Разговоры эти просочились к Лестоку и в Тайную канцелярию. Лесток с Шуваловым распорядились болтунов сыскать, и бить кнутом!!
Кнут, как известно, заставил всех прикусить языки. Но гвардейцы глубоко оскорбились! В их среде теперь стали рождаться новые недовольные разговоры:
– Совсем нам житья не стало! Ни слова про царицу, не скажи!!
– Ишь, лютует, зараза! Забыла нешто, кто её на престол на руках вознёс?!
– А что, как, братцы, собрать нам партию, человек в триста, пойти во дворец, да и свергнуть Елизаветку?
– А вместо неё кого же? Племянника её Голштинского что ли?
– Ещё чего!
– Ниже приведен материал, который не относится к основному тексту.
-- ==== Sys2Proof/Tests/Slice0.lean ====
section
/-! SUPPORT. Tests: words and frames written out from the spec, one-step tests with the spec's own vectors
(spec/95_test_vectors.md; the rule or vector is named in each docstring), and for every statement with hypotheses a witness
that meets them together. -/

namespace Sys2Proof.Tests

open Sys2Proof Machine

/-- The frame `7E FF 06 43 00 00 1C FE 9C EF` of vector V1. -/
def v1 : Frame := #v[0x7E, 0xFF, 0x06, 0x43, 0x00, 0x00, 0x1C, 0xFE, 0x9C, 0xEF]

/-- A buffer of 55. -/
def junk : Frame := #v[0x55, 0x55, 0x55, 0x55, 0x55, 0x55, 0x55, 0x55, 0x55, 0x55]

/-- Idle, with reply mode `m` and input cycles `ps`. -/
def idleAt (m : Bool) (ps : List InPins) : State :=
  { isReply := m, txbuf := junk, rxbuf := junk, phase := .idle, txidx := 0, rxidx := 0, cmdId := 0, arg := 0, toCnt := 0,
    res := none, wire := [], inputs := ps, clock := 0 }

/-- `SET_VOLUME 28` in progress, byte `i` on offer. -/
def sendAt (i : BitVec 4) (ps : List InPins) : State :=
  { idleAt false ps with
    phase := .send, txidx := i, cmdId := 4, arg := 28, txbuf := #v[0x7E, 0xFF, 0x06, 0x06, 0x00, 0x00, 0x1C, 0xFE, 0xD9, 0xEF] }

/-- `GET_VOLUME` waiting for its reply with `i` bytes of V1 taken and `n` ticks left. -/
def recvAt (i : BitVec 4) (n : Nat) (ps : List InPins) : State :=
  { idleAt false ps with
    phase := .recv, rxidx := i, toCnt := n, cmdId := 16, rxbuf := v1
    txbuf := #v[0x7E, 0xFF, 0x06, 0x43, 0x00, 0x00, 0x00, 0xFE, 0xB8, 0xEF] }

/-- One field of the next state. -/
def after {α : Type} (f : State → α) : StepOutcome → Option α
  | .next s => some (f s)
  | .fault _ => none
  | .refused _ => none

/-! ### Decoding, from words written out from R71 and R72 (five bits of `CMD_ID`, sixteen of `cmd_arg`) -/

theorem test_decode_playback_low :
    decode (.commandWord 0b000001000000000000001) = .ok (.play 0x8001) ∧
    decode (.commandWord 0b000010000000000000011) = .ok (.playIndex 0x0003) ∧
    decode (.commandWord 0b000101010101111001101) = .ok (.next 0xABCD) ∧
    decode (.commandWord 0b000110000000000000000) = .ok (.previous 0x0000) ∧
    decode (.commandWord 0b001000000000000011100) = .ok (.setVolume 0x001C) ∧
    decode (.commandWord 0b001010000000000000101) = .ok (.setEq 0x0005) ∧
    decode (.commandWord 0b001100000000000000010) = .ok (.setDevice 0x0002) ∧
    decode (.commandWord 0b001110000000011111111) = .ok (.sleep 0x00FF) := by decide

theorem test_decode_playback_high :
    decode (.commandWord 0b010000000000100000000) = .ok (.reset 0x0100) ∧
    decode (.commandWord 0b010010111111011101111) = .ok (.pause 0x7EEF) ∧
    decode (.commandWord 0b010100000000000000001) = .ok (.stop 0x0001) ∧
    decode (.commandWord 0b010110001001000110100) = .ok (.singleLoop 0x1234) ∧
    decode (.commandWord 0b011000000000000000011) = .ok (.singlePlay 0x0003) ∧
    decode (.commandWord 0b011010000000000000001) = .ok (.dacEnable 0x0001) ∧
    decode (.commandWord 0b011101111111111111111) = .ok (.randomPlay 0xFFFF) := by decide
Немчура?! Ни за что!!
– Императора Иоанна надо вернуть!
– Так у него отец-то тоже немец!
– Зато дед – настоящий русский царь Иоанн Алексеевич! Говорят, тишайший и праведный был царь.
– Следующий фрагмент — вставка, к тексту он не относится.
-- ==== Sys2Proof/Certificates/Slice0/Obligations.lean ====
section
/-! DEFINITION. The statements for the provers. -/

open Sys2Proof Sys2Proof.Machine

namespace Sys2Proof.Machine

/-- One DECODE_NIBBLE told by its six steps, in the integers: index delta `delta`, magnitude `mag`, `sub` the sign bit
(spec/41_adpcm_decode.md R83). -/
def decodedBy (d d' : Decoder) (delta : Int) (mag : Nat) (sub : Bool) : Prop :=
  (d'.stepIndex.val : Int) = clamp ((d.stepIndex.val : Int) + delta) 0 48 ∧
  d'.predicted.toInt = clamp (if sub then d.predicted.toInt - mag else d.predicted.toInt + mag) (-2048) 2047 ∧
  d'.outValid = true ∧
  (outSample d').toInt = 16 * d'.predicted.toInt

/-- A worked example of a nibble code: from (i, p) to (i', p') with sample x. -/
def codeExample (i : Instr) (idx : Fin 49) (p : Int) (idx' : Fin 49) (p' x : Int) : Prop :=
  ∀ s, s.dec.stepIndex = idx → s.dec.predicted = BitVec.ofInt 12 p →
    ∃ t, exec i s = .next t ∧ t.dec.stepIndex = idx' ∧ t.dec.predicted.toInt = p' ∧ (outSample t.dec).toInt = x

/-- One rule of spec/41_adpcm_decode.md R96 to R111: the instruction is DECODE_NIBBLE with its code's delta entry, magnitude `d`
of the step size at the old index, and sign; it touches the decoder alone; `d` runs from `lo` (s = 16) to `hi` (s = 1552)
over the default table; the two worked examples hold. -/
def codeRule (i : Instr) (code : Fin 16) (sub : Bool) (d : Nat → Nat) (lo hi : Nat)
    (i0 : Fin 49) (p0 x0 : Int) (i1 : Fin 49) (p1 x1 : Int) : Prop :=
  encodeCode i = some (BitVec.ofFin code) ∧
  (∀ s, ∃ t, exec i s = .next t ∧ t = { s with dec := t.dec } ∧
    decodedBy s.dec t.dec (Config.build.indexDelta.get code) (d (Config.build.stepSize.get s.dec.stepIndex)) sub) ∧
  (∀ k : Fin 49, lo ≤ d (Config.defaultStepSize.get k) ∧ d (Config.defaultStepSize.get k) ≤ hi) ∧
  d 16 = lo ∧ d 1552 = hi ∧
  codeExample i 0 0 i0 p0 x0 ∧ codeExample i 10 100 i1 p1 x1

/-- The meaning of commands of a build. -/
abbrev Meaning := Instr → State → Host.Outcome State Fault Refusal

/-- Every nibble code is DECODE_NIBBLE in a build whose commands mean `ex` (spec/41_adpcm_decode.md R83). -/
def codesDecode (P : Params) (ex : Meaning) : Prop :=
  ∀ (n : Nibble) (s : State), ∃ t, ex (decodeCode n) s = .next t ∧ t = { s with dec := t.dec } ∧
    decodedBy s.dec t.dec (P.indexDelta.get n.toFin)
      (let sz := P.stepSize.get s.dec.stepIndex
       sz / 8 + (if n.toNat / 4 % 2 = 1 then sz else 0) + (if n.toNat / 2 % 2 = 1 then sz / 2 else 0) +
         (if n.toNat % 2 = 1 then sz / 4 else 0))
      (decide (n.toNat / 8 % 2 = 1))

/-- INIT and the framer's START leave the decoder with the build's initial values (spec/41_adpcm_decode.md R93). -/
def initClears (P : Params) (ex : Meaning) : Prop :=
  (∀ s, ∃ t, ex .init s = .next t ∧ t = { s with dec := t.dec } ∧
    t.dec.stepIndex = P.initStepIndex ∧ t.dec.predicted = P.initPredicted ∧ t.dec.outValid = false) ∧
  (∀ s, s.fr.busy = false → ∃ t, ex .framerStart s = .next t ∧
    t.dec.stepIndex = P.initStepIndex ∧ t.dec.predicted = P.initPredicted ∧ t.dec.outValid = false)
– Да, да! Из роду Милославских. Не то, что эти выскочки – Нарышкины!
Разумеется, с зачинщиками подобных разговоров Тайная канцелярия обходилась ещё строже! Их арестовывали, пытали, били кнутом, рвали языки и ссылали в Сибирь. Кого-то понижали в чине и отсылали в отдалённые от столицы военные части. Но, чем больше строгости проявляла новая власть к недовольным ею, тем отчаяннее роптали солдаты!!
императорский дворец
Елизавета, узнав о том, какие настроения витают в солдатской среде, лишилась покоя. По ночам к ней стали возвращаться страшные сны. В разгар очередного такого ночного кошмара Елизавета соскочила с постели в холодном поту, задыхаясь от ужаса. И растолкала Алексея Разумовского, безмятежно храпящего рядом.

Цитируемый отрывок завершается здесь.